* _WHAT IS EXPECTED_: Look through the data and write out every line with the word "ldVxDt" in it.

* _Items from a data source_:
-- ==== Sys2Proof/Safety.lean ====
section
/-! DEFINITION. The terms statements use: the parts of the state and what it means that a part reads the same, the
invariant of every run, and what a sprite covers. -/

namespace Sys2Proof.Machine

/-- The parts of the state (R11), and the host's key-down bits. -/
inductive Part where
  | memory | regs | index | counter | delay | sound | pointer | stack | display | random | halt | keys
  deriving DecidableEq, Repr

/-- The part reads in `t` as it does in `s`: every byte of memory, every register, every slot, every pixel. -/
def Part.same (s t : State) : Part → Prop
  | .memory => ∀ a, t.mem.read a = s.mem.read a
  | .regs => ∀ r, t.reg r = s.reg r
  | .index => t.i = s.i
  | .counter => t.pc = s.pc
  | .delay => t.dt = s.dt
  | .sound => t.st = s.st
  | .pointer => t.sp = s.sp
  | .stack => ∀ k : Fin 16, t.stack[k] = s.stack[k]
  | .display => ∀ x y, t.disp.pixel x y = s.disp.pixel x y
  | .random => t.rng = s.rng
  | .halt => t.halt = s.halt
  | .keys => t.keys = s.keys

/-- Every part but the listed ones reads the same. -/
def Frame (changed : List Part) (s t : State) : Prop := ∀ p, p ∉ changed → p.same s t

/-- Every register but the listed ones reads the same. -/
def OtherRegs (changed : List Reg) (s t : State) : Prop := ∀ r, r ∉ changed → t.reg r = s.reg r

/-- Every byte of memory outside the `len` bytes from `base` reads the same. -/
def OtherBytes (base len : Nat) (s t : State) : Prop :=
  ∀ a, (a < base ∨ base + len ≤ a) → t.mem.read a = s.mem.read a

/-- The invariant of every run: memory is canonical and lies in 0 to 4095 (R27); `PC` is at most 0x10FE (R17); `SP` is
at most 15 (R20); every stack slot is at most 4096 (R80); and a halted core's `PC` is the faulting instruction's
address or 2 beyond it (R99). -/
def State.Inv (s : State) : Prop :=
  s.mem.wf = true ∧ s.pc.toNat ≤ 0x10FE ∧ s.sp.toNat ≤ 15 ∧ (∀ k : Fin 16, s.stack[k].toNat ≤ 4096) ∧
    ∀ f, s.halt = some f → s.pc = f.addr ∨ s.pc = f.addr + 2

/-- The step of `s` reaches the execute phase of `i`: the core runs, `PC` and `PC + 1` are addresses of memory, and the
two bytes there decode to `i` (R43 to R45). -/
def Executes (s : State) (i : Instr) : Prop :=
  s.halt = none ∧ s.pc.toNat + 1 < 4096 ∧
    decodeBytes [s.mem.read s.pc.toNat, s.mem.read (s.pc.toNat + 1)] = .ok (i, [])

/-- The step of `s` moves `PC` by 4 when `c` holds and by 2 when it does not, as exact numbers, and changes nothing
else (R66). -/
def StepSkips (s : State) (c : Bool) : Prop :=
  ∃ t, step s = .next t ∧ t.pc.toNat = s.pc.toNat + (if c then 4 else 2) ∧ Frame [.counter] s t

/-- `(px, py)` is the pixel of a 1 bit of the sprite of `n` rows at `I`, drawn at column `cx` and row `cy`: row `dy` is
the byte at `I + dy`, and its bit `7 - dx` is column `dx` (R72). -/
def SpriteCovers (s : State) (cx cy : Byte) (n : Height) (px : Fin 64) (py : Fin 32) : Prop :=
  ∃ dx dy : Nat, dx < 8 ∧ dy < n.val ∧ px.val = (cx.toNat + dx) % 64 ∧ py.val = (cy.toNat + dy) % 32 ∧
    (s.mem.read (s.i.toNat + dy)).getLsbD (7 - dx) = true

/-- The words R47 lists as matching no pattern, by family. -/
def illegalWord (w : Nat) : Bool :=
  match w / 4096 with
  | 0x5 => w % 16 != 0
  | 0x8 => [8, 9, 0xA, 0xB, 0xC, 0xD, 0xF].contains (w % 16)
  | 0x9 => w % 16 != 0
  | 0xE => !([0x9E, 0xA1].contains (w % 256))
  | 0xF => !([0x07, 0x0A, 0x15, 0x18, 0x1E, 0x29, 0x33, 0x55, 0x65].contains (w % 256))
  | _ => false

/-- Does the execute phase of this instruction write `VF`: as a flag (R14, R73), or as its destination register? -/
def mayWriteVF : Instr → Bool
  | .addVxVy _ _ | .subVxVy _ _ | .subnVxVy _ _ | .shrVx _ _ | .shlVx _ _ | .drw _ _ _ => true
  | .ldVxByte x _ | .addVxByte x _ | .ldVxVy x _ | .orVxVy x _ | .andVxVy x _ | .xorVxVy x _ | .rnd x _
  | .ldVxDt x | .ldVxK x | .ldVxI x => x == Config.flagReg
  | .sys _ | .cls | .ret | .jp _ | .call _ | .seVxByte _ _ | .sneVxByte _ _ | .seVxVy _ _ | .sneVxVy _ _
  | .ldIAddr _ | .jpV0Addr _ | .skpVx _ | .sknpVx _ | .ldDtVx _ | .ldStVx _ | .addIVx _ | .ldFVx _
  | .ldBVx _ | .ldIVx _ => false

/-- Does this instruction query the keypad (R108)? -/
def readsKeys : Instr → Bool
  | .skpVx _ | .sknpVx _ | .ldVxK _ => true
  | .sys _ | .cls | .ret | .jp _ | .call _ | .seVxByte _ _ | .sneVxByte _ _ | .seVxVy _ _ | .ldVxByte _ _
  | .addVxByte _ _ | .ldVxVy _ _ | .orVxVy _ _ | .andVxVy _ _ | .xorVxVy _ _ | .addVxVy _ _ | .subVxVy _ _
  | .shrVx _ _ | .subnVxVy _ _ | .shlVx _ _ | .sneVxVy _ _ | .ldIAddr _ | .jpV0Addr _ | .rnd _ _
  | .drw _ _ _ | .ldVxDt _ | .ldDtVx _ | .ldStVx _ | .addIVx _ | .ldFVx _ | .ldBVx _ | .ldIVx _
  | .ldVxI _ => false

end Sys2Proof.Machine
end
==
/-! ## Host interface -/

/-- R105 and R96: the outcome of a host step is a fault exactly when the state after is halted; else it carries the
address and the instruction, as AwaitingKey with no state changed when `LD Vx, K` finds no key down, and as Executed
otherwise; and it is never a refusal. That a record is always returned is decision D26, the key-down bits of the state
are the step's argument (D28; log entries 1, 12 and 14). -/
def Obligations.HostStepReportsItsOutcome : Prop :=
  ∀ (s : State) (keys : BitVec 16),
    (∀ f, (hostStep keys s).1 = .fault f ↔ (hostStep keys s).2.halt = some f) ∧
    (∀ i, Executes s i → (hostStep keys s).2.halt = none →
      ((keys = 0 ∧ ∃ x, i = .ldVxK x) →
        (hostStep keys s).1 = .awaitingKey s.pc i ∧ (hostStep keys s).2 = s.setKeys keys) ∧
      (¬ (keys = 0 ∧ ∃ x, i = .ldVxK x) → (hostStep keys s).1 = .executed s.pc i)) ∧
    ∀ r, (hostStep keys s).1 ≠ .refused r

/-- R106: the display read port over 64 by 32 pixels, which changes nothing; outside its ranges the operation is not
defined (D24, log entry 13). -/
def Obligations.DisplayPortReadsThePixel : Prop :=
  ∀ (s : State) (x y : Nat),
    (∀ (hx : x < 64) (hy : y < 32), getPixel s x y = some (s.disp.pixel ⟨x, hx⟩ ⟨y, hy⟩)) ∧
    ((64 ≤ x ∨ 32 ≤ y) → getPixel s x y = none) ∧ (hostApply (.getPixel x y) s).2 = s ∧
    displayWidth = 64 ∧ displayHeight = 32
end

* _RESPONSE BELOW_:
  | .ldVxDt x | .ldVxK x | .ldVxI x => x == Config.flagReg
  | .drw _ _ _ | .ldVxDt _ | .ldDtVx _ | .ldStVx _ | .addIVx _ | .ldFVx _ | .ldBVx _ | .ldIVx _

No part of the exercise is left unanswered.